Güvenlik güçleri 13 Temmuz'da bir grup PKK'lı teröristin Mazgirt İlçesi Bulgurcular Jandarma Karakolu yakınlarından geçen 2 ayrı yola uzaktan kumandalı bomba döşeyeceği istihbaratını almalarından sonra bombaları döşeyecek 3 kişilik PKK'lıyı tespit ederek takibe aldı. PKK'nın bölgedeki elebaşı ‘Mahir Herdem' kod isimli PKK’lı ve diğer 2 arkadaşı çarşamba akşamı ‘şişik Ormanları' bölgesinden yola çıkarak Bulgurcular Köyü'ne doğru giderken güvenlik güçleri de geçiş güzergahında önlem aldı. Güvenlik güçlerini son anda fark eden ve kaçamayacağını anlayan PKK'lılar güvenlik güçleriyle çatışmaya girdi. üatışmada örgütün sözde sorumlusu ‘Mahir Erdem' öldürüldü. Gerçek ismi henüz belirlenemeyen teröristin üzerinde yapılan aramada 22 bin 500 euro para, çok gizli ve önemli bilgiler içeren DVD ile birlikte birçok örgütsel doküman ve çeşitli eylem planları ele geçirildi. Güvenlik güçlerinin yaptıkları ilk incelemede DVD içindeki bilgilerin şifrelendiği belirtildi. Bunun üzerine DVD Mazgirt Cumhuriyet savcılığının talimatıyla çözümlenmesi için Jandarma teknik merkezine gönderildi. DVD üzerinde yapılan çözümleme sonrası DVD içersinde örgütün Tunceli bölgesinin yapılanması, çok özel kuryelerin şifrelenen isimleri olduğu, ayrıca DVD içinde birçok eylem planı ve krokisi ile eylem yapılacak birçok noktanın bilgilerinin bulunduğu saptandı.

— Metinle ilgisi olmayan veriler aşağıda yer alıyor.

def Ldv.parse (f : Fields) : Option Ldv := do
  let ctl ← Ctl.ofFields f
  let vo ← volOpndOf f
  let width ← Width.ofCode (bits f.m 5 3)
  let ord ← Ord.ofCode (bits f.x 4 3)
  let scope ← Scope.ofCode (bits f.x 2 0)
  let d ← Spec.ofCode f.d
  need (bits f.m 8 6 == 0 && bits f.m 2 0 == 0 && bits f.x 15 8 == 0x8B && bits f.x 6 5 == 0) (some ⟨ctl, vo, width, bit f.m 9, ord, scope, d⟩)

def Ldv.fields (opc : Nat) (x : Ldv) : Fields :=
  { Fields.base opc x.ctl with
    d := x.d.code, a := x.m.vol.code, b := x.m.x.code, c := x.m.y.code, m := b2n x.sx * 512 + x.width.code * 8,
    x := x.m.z.code * 65536 + 0x8B * 256 + b2n x.m.zlu * 128 + x.ord.code * 8 + x.scope.code }

def Stv.parse (f : Fields) : Option Stv := do
  let ctl ← Ctl.ofFields f
  let vo ← volOpndOf f
  let width ← Width.ofCode (bits f.m 5 3)
  let ord ← Ord.ofCode (bits f.x 4 3)
  let scope ← Scope.ofCode (bits f.x 2 0)
  let data ← Spec.ofCode (bits f.x 15 8)
  need (f.d == 0x8B && bits f.m 9 6 == 0 && bits f.m 2 0 == 0 && bit f.x 5 == false) (some ⟨ctl, vo, width, ord, scope, data, bit f.x 6⟩)

def Stv.fields (opc : Nat) (x : Stv) : Fields :=
  { Fields.base opc x.ctl with
    a := x.m.vol.code, b := x.m.x.code, c := x.m.y.code, m := x.width.code * 8,
    x := x.m.z.code * 65536 + x.data.code * 256 + b2n x.m.zlu * 128 + b2n x.dlu * 64 + x.ord.code * 8 + x.scope.code }

def Pref.parse (f : Fields) : Option Pref := do
  let ctl ← Ctl.ofFields f
  let space ← Space.ofCode (bits f.m 8 6)
  let lvl ← finOf 3 (bits f.m 5 3)
  let addr ← Src.ofCode f.a
  let off ← offOf f
  need (f.d == 0x8B && f.b == 0x08B && f.c == 0x08B && bit f.m 9 == false && bits f.m 2 0 == 0) (some ⟨ctl, space, lvl, addr, off⟩)

def Pref.fields (opc : Nat) (x : Pref) : Fields :=
  { Fields.base opc x.ctl with
    a := x.addr.code, m := x.space.code * 64 + x.lvl.val * 8, x := x.off.toNat * 32 }

def Flush.parse (f : Fields) : Option Flush := do
  let ctl ← Ctl.ofFields f
  let space ← Space.ofCode (bits f.m 8 6)
  let addr ← Src.ofCode f.a
  let off ← offOf f
  need (f.d == 0x8B && f.b == 0x08B && f.c == 0x08B && bit f.m 9 == false && bits f.m 5 0 == 0) (some ⟨ctl, space, addr, off⟩)

def Flush.fields (opc : Nat) (x : Flush) : Fields :=
  { Fields.base opc x.ctl with
    a := x.addr.code, m := x.space.code * 64, x := x.off.toNat * 32 }

def Atom.parse (f : Fields) : Option Atom := do
  let ctl ← Ctl.ofFields f
  let mo ← memOpndOf f
  let width ← Width.ofCode (bits f.m 5 3)
  let ord ← Ord.ofCode (bits f.x 4 3)
  let scope ← Scope.ofCode (bits f.x 2 0)
  let aop ← AOp.ofCode (bits f.c 9 7)
  let kind ← AKind.ofCode (bits f.c 6 5)
  let place ← Place.ofCode (bits f.c 4 3)
  let rnd ← Rnd.ofCode (bits f.c 2 0)
  let d ← Spec.ofCode f.d
  let b ← Src.ofCode f.b
  need (bit f.m 9 == false) (some ⟨ctl, mo, width, ord, scope, aop, kind, place, rnd, d, b⟩)

def Atom.fields (opc : Nat) (x : Atom) : Fields :=
  { Fields.base opc x.ctl with
    d := x.d.code, a := x.m.addr.code, b := x.b.code, c := x.aop.code * 128 + x.kind.code * 32 + x.place.code * 8 + x.rnd.code,
    m := 0 + x.m.space.code * 64 + x.width.code * 8 + x.m.swz.toNat, x := x.m.off.toNat * 32 + x.ord.code * 8 + x.scope.code }

def AtomV.parse (f : Fields) : Option AtomV := do
  let ctl ← Ctl.ofFields f
  let vo ← volOpndOf f
  let width ← Width.ofCode (bits f.m 5 3)
  let ord ← Ord.ofCode (bits f.x 4 3)
  let scope ← Scope.ofCode (bits f.x 2 0)
  let aop ← AOp.ofCode (bits f.m 9 8)
  let kind ← AKind.ofCode (bits f.m 7 6)
  let rnd ← Rnd.ofCode (bits f.m 2 0)
  let d ← Spec.ofCode f.d
  let data ← Spec.ofCode (bits f.x 15 8)
  need (bit f.x 5 == false) (some ⟨ctl, vo, width, ord, scope, aop, kind, rnd, d, data, bit f.x 6⟩)

def AtomV.fields (opc : Nat) (x : AtomV) : Fields :=
  { Fields.base opc x.ctl with
    d := x.d.code, a := x.m.vol.code, b := x.m.x.code, c := x.m.y.code, m := x.aop.code * 256 + x.kind.code * 64 + x.width.code * 8 + x.rnd.code,
    x := x.m.z.code * 65536 + x.data.code * 256 + b2n x.m.zlu * 128 + b2n x.dlu * 64 + x.ord.code * 8 + x.scope.code }

def Fence.parse (f : Fields) : Option Fence := do
  let ctl ← Ctl.ofFields f
  let kind ← FenceKind.ofCode (bits f.m 1 0)
  let scope ← Scope.ofCode (bits f.x 2 0)
  need (f.d == 0x8B && f.a == 0x08B && f.b == 0x08B && f.c == 0x08B && bits f.m 9 3 == 0 && bits f.x 23 3 == 0) (some ⟨ctl, kind, bit f.m 2, scope⟩)

def Fence.fields (opc : Nat) (x : Fence) : Fields :=
  { Fields.base opc x.ctl with
    m := b2n x.bulk * 4 + x.kind.code, x := x.scope.code }

def Bar.parse (f : Fields) : Option Bar := do
  let ctl ← Ctl.ofFields f
  let a ← Src.ofCode f.a
  need (f.d == 0x8B && f.b == 0x08B && f.c == 0x08B && f.m == 0 && bits f.x 23 4 == 0) (some ⟨ctl, BitVec.ofNat 4 (f.x), a⟩)

def Bar.fields (opc : Nat) (x : Bar) : Fields :=
  { Fields.base opc x.ctl with
    a := x.a.code, x := x.b.toNat }

def Barx.parse (f : Fields) : Option Barx := do
  let ctl ← Ctl.ofFields f
  let d ← Spec.ofCode f.d
  let addr ← Src.ofCode f.a
  let off ← offOf f
  need (f.b == 0x08B && f.c == 0x08B && bits f.m 9 3 == 0) (some ⟨ctl, d, BitVec.ofNat 3 (f.m), addr, off⟩)

def Barx.fields (opc : Nat) (x : Barx) : Fields :=
  { Fields.base opc x.ctl with
    d := x.d.code, a := x.addr.code, m := x.n.toNat, x := x.off.toNat * 32 }

def BarInit.parse (f : Fields) : Option BarInit := do
  let ctl ← Ctl.ofFields f
  let addr ← Src.ofCode f.a
  let off ← offOf f
  let b ← Src.ofCode f.b
  need (f.d == 0x8B && f.c == 0x08B && f.m == 0) (some ⟨ctl, addr, off, b⟩)

def BarInit.fields (opc : Nat) (x : BarInit) : Fields :=
  { Fields.base opc x.ctl with
    a := x.addr.code, b := x.b.code, x := x.off.toNat * 32 }

def Waitv.parse (f : Fields) : Option Waitv := do
  let ctl ← Ctl.ofFields f
  let wide ← wideOf (bits f.m 5 3)
  let space ← Space.ofCode (bits f.m 8 6)
  let ord ← Ord.ofCode (bits f.x 4 3)
  let scope ← Scope.ofCode (bits f.x 2 0)
  let d ← Spec.ofCode f.d
  let addr ← Src.ofCode f.a
  let b ← Src.ofCode f.b
  need (f.c == 0x08B && bit f.m 9 == false) (some ⟨ctl, BitVec.ofNat 3 (bits f.m 2 0), wide, space, ord, scope, d, addr, BitVec.ofNat 19 (bits f.x 23 5), b⟩)

def Waitv.fields (opc : Nat) (x : Waitv) : Fields :=
  { Fields.base opc x.ctl with
    d := x.d.code, a := x.addr.code, b := x.b.code, m := x.space.code * 64 + wideCode x.wide * 8 + x.c.toNat, x := x.off.toNat * 32 + x.ord.code * 8 + x.scope.code }

def Sem.parse (f : Fields) : Option Sem := do
  let ctl ← Ctl.ofFields f
  let a ← Src.ofCode f.a
  need (f.d == 0x8B && f.b == 0x08B && f.c == 0x08B && f.m == 0 && bits f.x 23 6 == 0) (some ⟨ctl, BitVec.ofNat 6 (f.x), a⟩)

def Sem.fields (opc : Nat) (x : Sem) : Fields :=
  { Fields.base opc x.ctl with
    a := x.a.code, x := x.n.toNat }

def SemWait.parse (f : Fields) : Option SemWait := do
  let ctl ← Ctl.ofFields f
  let b ← Src.ofCode f.b
  need (f.d == 0x8B && f.a == 0x08B && f.c == 0x08B && bits f.m 9 1 == 0 && bits f.x 23 6 == 0) (some ⟨ctl, BitVec.ofNat 6 (f.x), bit f.m 0, b⟩)

def SemWait.fields (opc : Nat) (x : SemWait) : Fields :=
  { Fields.base opc x.ctl with
    b := x.b.code, m := b2n x.dec, x := x.n.toNat }

def Own.parse (f : Fields) : Option Own := do
  let ctl ← Ctl.ofFields f
  let a ← Src.ofCode f.a
  need (f.d == 0x8B && f.b == 0x08B && f.c == 0x08B && bits f.m 9 1 == 0 && bits f.x 23 3 == 0) (some ⟨ctl, bit f.m 0, BitVec.ofNat 3 (f.x), a⟩)

def Own.fields (opc : Nat) (x : Own) : Fields :=
  { Fields.base opc x.ctl with
    a := x.a.code, m := b2n x.toE, x := x.n.toNat }

def VRead.parse (f : Fields) : Option VRead := do
  let ctl ← Ctl.ofFields f
  let d ← Spec.ofCode f.d
  let b ← Src.ofCode f.b
  need (f.a == 0x08B && f.c == 0x08B && f.m == 0 && bits f.x 23 7 == 0) (some ⟨ctl, BitVec.ofNat 4 (bits f.x 3 0), BitVec.ofNat 3 (bits f.x 6 4), d, b⟩)

def VRead.fields (opc : Nat) (x : VRead) : Fields :=
  { Fields.base opc x.ctl with
    d := x.d.code, b := x.b.code, x := x.n.toNat * 16 + x.i.toNat }

def VWrite.parse (f : Fields) : Option VWrite := do
  let ctl ← Ctl.ofFields f
  let a ← Src.ofCode f.a
  let b ← Src.ofCode f.b
  need (f.d == 0x8B && f.c == 0x08B && f.m == 0 && bits f.x 23 7 == 0) (some ⟨ctl, BitVec.ofNat 4 (bits f.x 3 0), BitVec.ofNat 3 (bits f.x 6 4), a, b⟩)

def VWrite.fields (opc : Nat) (x : VWrite) : Fields :=
  { Fields.base opc x.ctl with
    a := x.a.code, b := x.b.code, x := x.n.toNat * 16 + x.i.toNat }

def VInval.parse (f : Fields) : Option VInval := do
  let ctl ← Ctl.ofFields f
  let vo ← volOpndOf f
  need (f.d == 0x8B && bits f.m 9 1 == 0 && bits f.x 15 8 == 0 && bits f.x 6 0 == 0) (some ⟨ctl, bit f.m 0, vo⟩)

def VInval.fields (opc : Nat) (x : VInval) : Fields :=
  { Fields.base opc x.ctl with
    a := x.m.vol.code, b := x.m.x.code, c := x.m.y.code, m := b2n x.all, x := x.m.z.code * 65536 + b2n x.m.zlu * 128 }

def LPost.parse (f : Fields) : Option LPost := do
  let ctl ← Ctl.ofFields f
  let d ← Spec.ofCode f.d
  let a ← Src.ofCode f.a
  let b ← Src.ofCode f.b
  let c ← Src.ofCode f.c
  need (f.m == 0 && bits f.x 23 15 == 0) (some ⟨ctl, d, BitVec.ofNat 3 (bits f.x 14 12), BitVec.ofNat 12 (bits f.x 11 0), a, b, c⟩)

def LPost.fields (opc : Nat) (x : LPost) : Fields :=
  { Fields.base opc x.ctl with
    d := x.d.code, a := x.a.code, b := x.b.code, c := x.c.code, x := x.n.toNat * 4096 + x.e.toNat }

def LTake.parse (f : Fields) : Option LTake := do
  let ctl ← Ctl.ofFields f
  let d ← Spec.ofCode f.d
  let b ← Src.ofCode f.b
  need (f.a == 0x08B && f.c == 0x08B && f.m == 0 && bits f.x 23 16 == 0) (some ⟨ctl, d, bit f.x 12, BitVec.ofNat 3 (bits f.x 15 13), BitVec.ofNat 12 (bits f.x 11 0), b⟩)

def LTake.fields (opc : Nat) (x : LTake) : Fields :=
  { Fields.base opc x.ctl with
    d := x.d.code, b := x.b.code, x := x.n.toNat * 8192 + b2n x.try_ * 4096 + x.e.toNat }

def LDone.parse (f : Fields) : Option LDone := do
  let ctl ← Ctl.ofFields f
  let b ← Src.ofCode f.b
  need (f.d == 0x8B && f.a == 0x08B && f.c == 0x08B && f.m == 0 && bits f.x 23 15 == 0) (some ⟨ctl, BitVec.ofNat 3 (bits f.x 14 12), BitVec.ofNat 12 (bits f.x 11 0), b⟩)

def LDone.fields (opc : Nat) (x : LDone) : Fields :=
  { Fields.base opc x.ctl with
    b := x.b.code, x := x.n.toNat * 4096 + x.e.toNat }

def RDep.parse (f : Fields) : Option RDep := do
  let ctl ← Ctl.ofFields f
  let a ← Src.ofCode f.a
  let b ← Src.ofCode f.b
  need (f.d == 0x8B && f.c == 0x08B && f.m == 0 && bits f.x 23 17 == 0) (some ⟨ctl, BitVec.ofNat 3 (bits f.x 16 14), BitVec.ofNat 14 (bits f.x 13 0), a, b⟩)

def RDep.fields (opc : Nat) (x : RDep) : Fields :=
  { Fields.base opc x.ctl with
    a := x.a.code, b := x.b.code, x := x.n.toNat * 16384 + x.t.toNat }

def Vote.parse (f : Fields) : Option Vote := do
  let ctl ← Ctl.ofFields f
  let d ← Spec.ofCode f.d
  let mode ← finOf 3 (bits f.x 8 7)
  need (f.a == 0x08B && f.b == 0x08B && f.c == 0x08B && f.m == 0 && bits f.x 23 9 == 0) (some ⟨ctl, d, BitVec.ofNat 3 (bits f.x 2 0), BitVec.ofNat 3 (bits f.x 5 3), bit f.x 6, mode⟩)

def Vote.fields (opc : Nat) (x : Vote) : Fields :=
  { Fields.base opc x.ctl with
    d := x.d.code, x := x.mode.val * 128 + b2n x.neg * 64 + x.s.toNat * 8 + x.n.toNat }

def Match.parse (f : Fields) : Option Match := do
  let ctl ← Ctl.ofFields f
  let wide ← wideOf (bits f.m 8 5)
  let d ← Spec.ofCode f.d
  let a ← Src.ofCode f.a
  need (bit f.m 9 == false && bits f.m 4 0 == 0 && f.b == 0x08B && f.c == 0x08B && bits f.x 23 3 == 0) (some ⟨ctl, wide, d, BitVec.ofNat 3 (f.x), a⟩)

def Match.fields (opc : Nat) (x : Match) : Fields :=
  { Fields.base opc x.ctl with
    d := x.d.code, a := x.a.code, m := wideCode x.wide * 32, x := x.n.toNat }

def Elect.parse (f : Fields) : Option Elect := do
  let ctl ← Ctl.ofFields f
  let d ← Spec.ofCode f.d
  need (f.a == 0x08B && f.b == 0x08B && f.c == 0x08B && f.m == 0 && bits f.x 23 3 == 0) (some ⟨ctl, d, BitVec.ofNat 3 (f.x)⟩)

def Elect.fields (opc : Nat) (x : Elect) : Fields :=
  { Fields.base opc x.ctl with
    d := x.d.code, x := x.n.toNat }

def Shfl.parse (f : Fields) : Option Shfl := do
  let ctl ← Ctl.ofFields f
  let wide ← wideOf (bits f.m 8 5)
  let seg ← finOf 6 (bits f.x 4 2)
  let d ← Spec.ofCode f.d
  let a ← Src.ofCode f.a
  let b ← Src.ofCode f.b
  need (bit f.m 9 == false && bits f.m 4 0 == 0 && f.c == 0x08B && bits f.x 23 8 == 0) (some ⟨ctl, wide, BitVec.ofNat 2 (bits f.x 1 0), seg, BitVec.ofNat 3 (bits f.x 7 5), d, a, b⟩)

def Shfl.fields (opc : Nat) (x : Shfl) : Fields :=
  { Fields.base opc x.ctl with
    d := x.d.code, a := x.a.code, b := x.b.code, m := wideCode x.wide * 32, x := x.n.toNat * 32 + x.seg.val * 4 + x.mode.toNat }

def Bfly.parse (f : Fields) : Option Bfly := do
  let ctl ← Ctl.ofFields f
  let s ← finOf 5 f.x
  let d ← Spec.ofCode f.d
  let a ← Src.ofCode f.a
  need (f.b == 0x08B && f.c == 0x08B && f.m == 0) (some ⟨ctl, s, d, a⟩)

def Bfly.fields (opc : Nat) (x : Bfly) : Fields :=
  { Fields.base opc x.ctl with
    d := x.d.code, a := x.a.code, x := x.s.val }

def Redg.parse (f : Fields) : Option Redg := do
  let ctl ← Ctl.ofFields f
  let k ← mArith f.m
  let op ← GOp.ofCode (bits f.x 2 0)
  let d ← Spec.ofCode f.d
  let a ← Src.ofCode f.a
  need (!k.imm && f.b == 0x08B && f.c == 0x08B && bits f.x 23 4 == 0) (some ⟨ctl, k.ty, k.rnd, k.f1, k.f0, op, bit f.x 3, d, a⟩)

def Redg.fields (opc : Nat) (x : Redg) : Fields :=
  { Fields.base opc x.ctl with
    d := x.d.code, a := x.a.code, m := mArithCode false x.ty x.rnd x.f1 x.f0, x := b2n x.excl * 8 + x.op.code }

def NzMap.parse (f : Fields) : Option NzMap := do
  let ctl ← Ctl.ofFields f
  let ty ← Ty.ofCode (bits f.m 8 5)
  let a ← Src.ofCode f.a
  need (f.d == 0x8B && bit f.m 9 == false && bits f.m 4 0 == 0 && f.b == 0x08B && f.c == 0x08B && bits f.x 23 7 == 0) (some ⟨ctl, ty, BitVec.ofNat 4 (bits f.x 3 0), BitVec.ofNat 3 (bits f.x 6 4), a⟩)

def NzMap.fields (opc : Nat) (x : NzMap) : Fields :=
  { Fields.base opc x.ctl with
    a := x.a.code, m := x.ty.code * 32, x := x.pos.toNat * 16 + x.kd.toNat }

def Kop.parse (f : Fields) : Option Kop := do
  let ctl ← Ctl.ofFields f
  let op ← KOpc.ofCode (bits f.x 14 12)
  let d ← Spec.ofCode f.d
  let a ← Src.ofCode f.a
  need (f.b == 0x08B && f.c == 0x08B && f.m == 0 && bits f.x 23 15 == 0) (some ⟨ctl, op, BitVec.ofNat 4 (bits f.x 3 0), BitVec.ofNat 4 (bits f.x 7 4), BitVec.ofNat 4 (bits f.x 11 8), d, a⟩)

Ayrıca DVD içinde yapılan ilk incelemede örgütün bölgedeki birçok gizli çalışması ve güvenlik güçleri tarafından bilinmeyen çok gizli bilgilerinin olduğu da ortaya çıktı. Güvenlik güçleri hala DVD içindeki bazı bilgileri çözmeye çalışıyor. İlk incelemede elde edilen bilgiler doğrultusunda eylem yapılacak bölgelere ait krokilerin incelenmesi sonucu bu noktalarda acil önlemler alındı. DVD üzerinde elde edilen bilgiler doğrultusunda güvenlik güçlerinin bu yönde büyük bir operasyon başlattı.

Bölgedeki üst düzey bir güvenlik yetkilisi, DVD içinde güvenlik güçlerinin bilmediği çok önemli bilgilerin var olduğu ve bu bilgiler doğrultusunda gerek Tunceli ve dışında çok önemli operasyonların yapıldığı bilgisini verdi.

...

----------